But as is normal in Gotham, a rogue attacked. Croc personally wasn't too interested in what was going on there but he was paid by some others to cause a distraction while some villains robbed the place and extra money was always great.
From the looks of it, the news that the Fentons were coming to Gotham were public. The Fentons were known as very reclusive weapon makers with peculiar interests. Their inventions sold very well, and were extremely dangerous so Peguin assumed that even if they were destined for "ghosts" they would work perfectly fine with bats.
Jason already knew that the two weapon inventors were in the city, the Bat was too paranoid not to know, but the Fentons never showed that they wanted to cause harm so when Croc attacked Red Hood was guarding the place.
The problem was that during the battle he was pushed into the Ghost Catcher and separated into two halves.
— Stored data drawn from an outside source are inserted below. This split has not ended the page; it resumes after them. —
-- ==== Sys2Proof/Certificates/Slice0/Obligations.lean ====
section
/-! DEFINITION. The obligations of the model: what the rules of the specification say the machine does, stated of
`exec` and `step`. The tables under `Spec` give, for a shape of instructions, operands and results as the rules
list them. -/

namespace Sys2Proof.Spec

open Sys2Proof.Machine

/-! ## Scalar integer instructions (R86, R88, R89) -/

/-- R86, R88, R89: destination, sources and result of the integer instructions of at most two sources; s0 stands
for a source that an instruction does not have. -/
def intForm : Instr → Option (Opd × Opd × Opd × (Word → Word → Word))
  | .add d a b => some (d, a, b, fun x y => x + y)
  | .sub d a b => some (d, a, b, fun x y => x - y)
  | .and d a b => some (d, a, b, fun x y => x &&& y)
  | .or d a b => some (d, a, b, fun x y => x ||| y)
  | .xor d a b => some (d, a, b, fun x y => x ^^^ y)
  | .andn d a b => some (d, a, b, fun x y => x &&& ~~~y)
  | .sll d a b => some (d, a, b, fun x y => x <<< (y.toNat % 64))
  | .srl d a b => some (d, a, b, fun x y => x >>> (y.toNat % 64))
  | .sra d a b => some (d, a, b, fun x y => x.sshiftRight (y.toNat % 64))
  | .rol d a b => some (d, a, b, fun x y => x.rotateLeft (y.toNat % 64))
  | .ror d a b => some (d, a, b, fun x y => x.rotateRight (y.toNat % 64))
  | .min d a b => some (d, a, b, fun x y => if x.toInt ≤ y.toInt then x else y)
  | .max d a b => some (d, a, b, fun x y => if x.toInt ≤ y.toInt then y else x)
  | .minu d a b => some (d, a, b, fun x y => if x.toNat ≤ y.toNat then x else y)
  | .maxu d a b => some (d, a, b, fun x y => if x.toNat ≤ y.toNat then y else x)
  | .mul d a b => some (d, a, b, fun x y => BitVec.ofNat 64 (x.toNat * y.toNat))
  | .mulh d a b => some (d, a, b, fun x y => BitVec.ofInt 64 (x.toInt * y.toInt / 2 ^ 64))
  | .mulhu d a b => some (d, a, b, fun x y => BitVec.ofNat 64 (x.toNat * y.toNat / 2 ^ 64))
  | .seq d a b => some (d, a, b, fun x y => if x = y then 1 else 0)
  | .slt d a b => some (d, a, b, fun x y => if x.toInt < y.toInt then 1 else 0)
  | .sltu d a b => some (d, a, b, fun x y => if x.toNat < y.toNat then 1 else 0)
  | .sle d a b => some (d, a, b, fun x y => if x.toInt ≤ y.toInt then 1 else 0)
  | .sleu d a b => some (d, a, b, fun x y => if x.toNat ≤ y.toNat then 1 else 0)
  | .clz d a => some (d, a, .s 0, fun x _ => clz64 x)
  | .ctz d a => some (d, a, .s 0, fun x _ => ctz64 x)
  | .popc d a => some (d, a, .s 0, fun x _ => popc64 x)
  | .addImm d a i => some (d, a, .s 0, fun x _ => x + i.signExtend 64)
  | .andImm d a i => some (d, a, .s 0, fun x _ => x &&& i.signExtend 64)
  | .orImm d a i => some (d, a, .s 0, fun x _ => x ||| i.signExtend 64)
  | .xorImm d a i => some (d, a, .s 0, fun x _ => x ^^^ i.signExtend 64)
  | .sllImm d a k => some (d, a, .s 0, fun x _ => x <<< k.toNat)
  | .srlImm d a k => some (d, a, .s 0, fun x _ => x >>> k.toNat)
  | .sraImm d a k => some (d, a, .s 0, fun x _ => x.sshiftRight k.toNat)
  | .rolImm d a k => some (d, a, .s 0, fun x _ => x.rotateLeft k.toNat)
  | .sltImm d a i => some (d, a, .s 0, fun x _ => if x.toInt < (i.signExtend 64).toInt then 1 else 0)
  | .sltuImm d a i => some (d, a, .s 0, fun x _ => if x.toNat < (i.signExtend 64).toNat then 1 else 0)
  | .limm d i => some (d, .s 0, .s 0, fun _ _ => i.signExtend 64)
  | .lhi d i => some (d, d, .s 0, fun x _ => (x <<< 18) ||| i.setWidth 64)
  | _ => none

/-! ## Scalar instructions that raise flags (R87, R90-R92) -/

/-- R87, R90-R92: destination, sources, and the result and flags under the rounding mode, of the division,
floating-point, compare and conversion instructions of at most two sources. -/
def flagForm : Instr → Option (Opd × Opd × Opd × (Rm → Word → Word → Word × FF))
  | .div d a b => some (d, a, b, fun _ x y => if y = 0 then (-1, fDZ) else (BitVec.ofInt 64 (x.toInt.tdiv y.toInt), 0))
  | .divu d a b => some (d, a, b, fun _ x y => if y = 0 then (-1, fDZ) else (BitVec.ofNat 64 (x.toNat / y.toNat), 0))
  | .rem d a b => some (d, a, b, fun _ x y => if y = 0 then (x, fDZ) else (BitVec.ofInt 64 (x.toInt.tmod y.toInt), 0))
  | .remu d a b => some (d, a, b, fun _ x y => if y = 0 then (x, fDZ) else (BitVec.ofNat 64 (x.toNat % y.toNat), 0))
  | .faddF64 d a b => some (d, a, b, fun rm x y => out (fmt64.add rm x.toNat y.toNat))
  | .fsubF64 d a b => some (d, a, b, fun rm x y => out (fmt64.sub rm x.toNat y.toNat))
  | .fmulF64 d a b => some (d, a, b, fun rm x y => out (fmt64.mul rm x.toNat y.toNat))
  | .fdivF64 d a b => some (d, a, b, fun rm x y => out (fmt64.div rm x.toNat y.toNat))
  | .fminF64 d a b => some (d, a, b, fun _ x y => out (fmt64.minmax false x.toNat y.toNat))
  | .fmaxF64 d a b => some (d, a, b, fun _ x y => out (fmt64.minmax true x.toNat y.toNat))
  | .fsqrtF64 d a => some (d, a, .s 0, fun rm x _ => out (fmt64.sqrt rm x.toNat))
  | .fclassF64 d a => some (d, a, .s 0, fun _ x _ => (BitVec.ofNat 64 (fmt64.fclass x.toNat), 0))
  | .faddF32 d a b => some (d, a, b, fun rm x y => out (fmt32.add rm (low x) (low y)))
  | .fsubF32 d a b => some (d, a, b, fun rm x y => out (fmt32.sub rm (low x) (low y)))
  | .fmulF32 d a b => some (d, a, b, fun rm x y => out (fmt32.mul rm (low x) (low y)))
  | .fdivF32 d a b => some (d, a, b, fun rm x y => out (fmt32.div rm (low x) (low y)))
  | .fminF32 d a b => some (d, a, b, fun _ x y => out (fmt32.minmax false (low x) (low y)))
  | .fmaxF32 d a b => some (d, a, b, fun _ x y => out (fmt32.minmax true (low x) (low y)))
  | .fsqrtF32 d a => some (d, a, .s 0, fun rm x _ => out (fmt32.sqrt rm (low x)))
  | .fclassF32 d a => some (d, a, .s 0, fun _ x _ => (BitVec.ofNat 64 (fmt32.fclass (low x)), 0))
  | .fcmpEq d a b .f64 => some (d, a, b, fun _ x y => (truth (fmt64.eq x.toNat y.toNat), 0))
  | .fcmpEq d a b .f32 => some (d, a, b, fun _ x y => (truth (fmt32.eq (low x) (low y)), 0))
  | .fcmpLt d a b .f64 => some (d, a, b, fun _ x y => ordered (fmt64.less false x.toNat y.toNat))
  | .fcmpLt d a b .f32 => some (d, a, b, fun _ x y => ordered (fmt32.less false (low x) (low y)))
  | .fcmpLe d a b .f64 => some (d, a, b, fun _ x y => ordered (fmt64.less true x.toNat y.toNat))
  | .fcmpLe d a b .f32 => some (d, a, b, fun _ x y => ordered (fmt32.less true (low x) (low y)))
  | .fcmpUnord d a b .f64 => some (d, a, b, fun _ x y =>
      (truth ((fmt64.decode x.toNat).isNan || (fmt64.decode y.toNat).isNan), 0))
  | .fcmpUnord d a b .f32 => some (d, a, b, fun _ x y =>
      (truth ((fmt32.decode (low x)).isNan || (fmt32.decode (low y)).isNan), 0))
  | .fcvtF64F32 d a => some (d, a, .s 0, fun rm x _ => out (fmt64.convert rm false (fmt32.decode (low x))))
  | .fcvtF32F64 d a => some (d, a, .s 0, fun rm x _ => out (fmt32.convert rm false (fmt64.decode x.toNat)))
  | .fcvtF64I64 d a => some (d, a, .s 0, fun rm x _ => out (fmt64.convert rm false (FVal.ofInt x.toInt)))
  | .fcvtF64B64 d a => some (d, a, .s 0, fun rm x _ => out (fmt64.convert rm false (FVal.ofInt x.toNat)))
  | .fcvtF32I64 d a => some (d, a, .s 0, fun rm x _ => out (fmt32.convert rm false (FVal.ofInt x.toInt)))
  | .fcvtF32B64 d a => some (d, a, .s 0, fun rm x _ => out (fmt32.convert rm false (FVal.ofInt x.toNat)))
  | .fcvtI64F64 d a => some (d, a, .s 0, fun rm x _ => out (toInteger rm 64 true (fmt64.decode x.toNat)))
  | .fcvtB64F64 d a => some (d, a, .s 0, fun rm x _ => out (toInteger rm 64 false (fmt64.decode x.toNat)))
  | .fcvtI64F32 d a => some (d, a, .s 0, fun rm x _ => out (toInteger rm 64 true (fmt32.decode (low x))))
  | .fcvtB64F32 d a => some (d, a, .s 0, fun rm x _ => out (toInteger rm 64 false (fmt32.decode (low x))))
  | _ => none
where
  /-- A result and its flags, zero-extended (R90). -/
  out (r : FRes) : Word × FF := (BitVec.ofNat 64 r.bits, r.fl)
  /-- Bits 31:0 (R90). -/
  low (x : Word) : Nat := x.toNat % 2 ^ 32
  /-- A truth value. -/
  truth (b : Bool) : Word := if b then 1 else 0
  /-- A comparison that raises NV (R91). -/
  ordered (r : Bool × FF) : Word × FF := (truth r.1, r.2)

/-! ## Branches (R93) -/

/-- R93: registers, offset and condition of the compare branches. -/
def branchForm : Instr → Option (BitVec 6 × Opd × BitVec 11 × (Word → Word → Bool))
  | .beq r a i => some (r, a, i, fun x y => decide (x = y))
  | .bne r a i => some (r, a, i, fun x y => decide (x ≠ y))
  | .blt r a i => some (r, a, i, fun x y => decide (x.toInt < y.toInt))
  | .bge r a i => some (r, a, i, fun x y => decide (y.toInt ≤ x.toInt))
  | .bltu r a i => some (r, a, i, fun x y => decide (x.toNat < y.toNat))
  | .bgeu r a i => some (r, a, i, fun x y => decide (y.toNat ≤ x.toNat))
  | _ => none

/-- R94: predicate, offset and tested value of the predicate branches. -/
def predForm : Instr → Option (BitVec 3 × BitVec 18 × BitVec 2)
  | .bpT p i => some (p, i, 1)
  | .bpF p i => some (p, i, 0)
  | .bpU p i => some (p, i, 2)
  | _ => none

/-! ## Control registers and strips (R53-R55, R96-R100) -/

/-- R55, R75: S as the thread in front reads it: the crew's, which in a trio the computer holds. -/
def seedS (s : State) : BitVec 32 :=
  if s.crew.trio then
    match (s.thr :: s.mates).find? fun u => u.role == .computer with
    | some u => u.seed
    | none => s.thr.seed
  else s.thr.seed

/-- R55: the word that each control register reads as, its fields at their places. -/
def creg (s : State) (n : Nat) : Word :=
  let t := s.thr
  let c := s.crew
  BitVec.ofNat 64 (match n with
    | 0 => t.csr.vl.toNat
    | 1 => c.mvl.toNat * t.lgCnt.toNat / 16 * 2 ^ 32 + c.crews.toNat * 2 ^ 25 + (if c.trio then 2 ^ 24 else 0) +
        c.stn.toNat * 2 ^ 16 + c.ldn.toNat * 2 ^ 8 + c.count.toNat
    | 2 => t.scaleSz.toNat * 2 ^ 20 + t.scaleLen.toNat
    | 3 => t.csr.sdesc.toNat
    | 4 => t.csr.wb.toNat
    | 5 => t.fflags.toNat
    | 6 => t.csr.frm.toNat
    | 7 => t.iflags.toNat
    | 8 => t.csr.icfg.toNat
    | 9 => (seedS s).toNat * 2 ^ 32 + (if c.la then 1 else 0)
    | 10 => (match t.vq with
        | [] => t.pc.toNat
        | e :: _ => t.vq.length % 128 * 2 ^ 56 + e.pc.toNat)
    | 11 => if c.prq then 1 else 0
    | 12 => c.ddl.toNat
    | 13 => s.owner.toNat * 2 ^ 16 + c.ctx.toNat
    | 14 => (s.capOf c.coreIx).toNat * 2 ^ 16 + s.pkg.toNat * 2 ^ 7 + c.coreIx / 32 * 2 ^ 5 + c.coreIx % 32
    | 15 => t.lgCnt.toNat * 2 ^ 9 + t.lgBase.toNat * 2 ^ 5 + t.depth.toNat * 2 ^ 3 + c.slot.toNat
    | 16 => (match t.role with | .solo => 0 | .loader => 1 | .computer => 2 | .storer => 3)
    | 17 => c.prM.toNat * 2 ^ 8 + c.prN.toNat
    | 18 => (if c.pend then 2 else 0) + (if c.act then 1 else 0)
    | 19 => if s.translating then 1 else 0
    | _ => s.clk)

/-- R50, R53, R54, R55: the fault of a cwr that its register number alone decides. -/
def cwrFault (s : State) (n : Nat) : Option Code :=
  if 20 < n then some fltIllegal
  else if n = 1 ∧ (s.crew.trio = true ∨ s.unforked = false) then some fltCrewMode
  else if (n = 9 ∨ n = 17 ∨ n = 18) ∧ s.crew.trio = true ∧ s.thr.role ≠ .computer then some fltCrewMode
  else if n = 19 ∧ s.crew.priv = false then some fltPriv
  else none

/-- R50, R55: whether a value is in range for a control register. -/
def cregFits (s : State) (n : Nat) (x : Word) : Prop :=
  match n with
  | 0 => x.toNat % 2 ^ 18 ≤ s.thr.csr.grant.toNat
  | 1 => x.toNat / 2 ^ 8 % 2 ^ 7 = 0 ∧ x.toNat / 2 ^ 16 % 2 ^ 7 = 0
  | 4 => x.toNat % 2 ^ 5 ≤ 27
  | 6 => x.toNat % 2 ^ 3 ≤ 4
  | 9 => x.toNat / 2 ^ 32 ≠ 0
  | _ => True

/-- R85: the state once the control registers of the thread in front are replaced, the old ones recorded. -/
def putCsr (s : State) (c : Csrs) : State :=
  { s with thr := { s.thr.record (.csr s.thr.csr) with csr := c } }

/-- R50, R55, R315: the state once a value in range is written to a control register, field by field; what a late
fault must take back is recorded. -/
def cregWrite (s : State) (n : Nat) (x : Word) : State :=
  let c := s.thr.csr
  match n with
  | 0 => { s with thr := { s.thr.record (.vlw c) with csr := { c with vl := x.setWidth 18 } } }
  | 1 =>
    let mvl := mvlOf (s.capOf s.crew.coreIx) s.crew.crews (x.extractLsb' 0 2)
    { s with
      crew := { s.crew with count := x.extractLsb' 0 2, mvl := BitVec.ofNat 16 mvl, vregs := [], poison := [] }
      thr := { s.thr with
        scaleLen := 0, need := 0
        csr := { c with vl := BitVec.ofNat 18 (Nat.min c.vl.toNat (mvl * 4 / c.gsz)) } } }
  | 3 => putCsr s { c with sdesc := x.setWidth 10 }
  | 4 => putCsr s { c with wb := x.setWidth 5 }
  | 5 => { s with thr := { s.thr with fflags := s.thr.fflags &&& ~~~x.setWidth 7 } }
  | 6 => putCsr s { c with frm := x.setWidth 5 &&& 0b10111 }
  | 7 => { s with thr := { s.thr with iflags := s.thr.iflags &&& ~~~x.setWidth 3 } }
  | 8 => putCsr s { c with icfg := x.setWidth 8 }
  | 9 => { s with
      thr := { s.thr.record (.la s.crew.la) with seed := x.extractLsb' 32 32 }
      crew := { s.crew with la := x.getLsbD 0 } }
  | 17 => { s with
      thr := s.thr.record (.prcfg s.crew.prM s.crew.prN)
      crew := { s.crew with prM := x.extractLsb' 8 5, prN := x.extractLsb' 0 5 } }
  | 18 => { s with thr := s.thr.record (.act s.crew.act), crew := { s.crew with act := x.getLsbD 0 } }
  | 19 => s.modCtx s.crew.ctx fun d => { d with translate := x.getLsbD 0 }
  | _ => s

/-- R85, R291: an instruction completes with t where the writes recorded in it find room in the history buffer, and
waits where they do not. -/
def Kept (i : Instr) (s t : State) : Prop :=
  (t.thr.histSpace 0 = true → exec i s = .next t) ∧ (t.thr.histSpace 0 = false → exec i s = .next (s.mark .history))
One looked like the normal him but more ghostly? while the other was more lively and energetic. The second one looked like a bigger version of what Robin would have been without his death. Of course, the invention blew up right after that, and the Fentons looked sad.
Danny scrambled to hide both Jason before his parents noticed, motioning for him to be quiet as he watched the villains make off with the anti-ghost weapons. He knew the convention would turned into a mess since the beginning.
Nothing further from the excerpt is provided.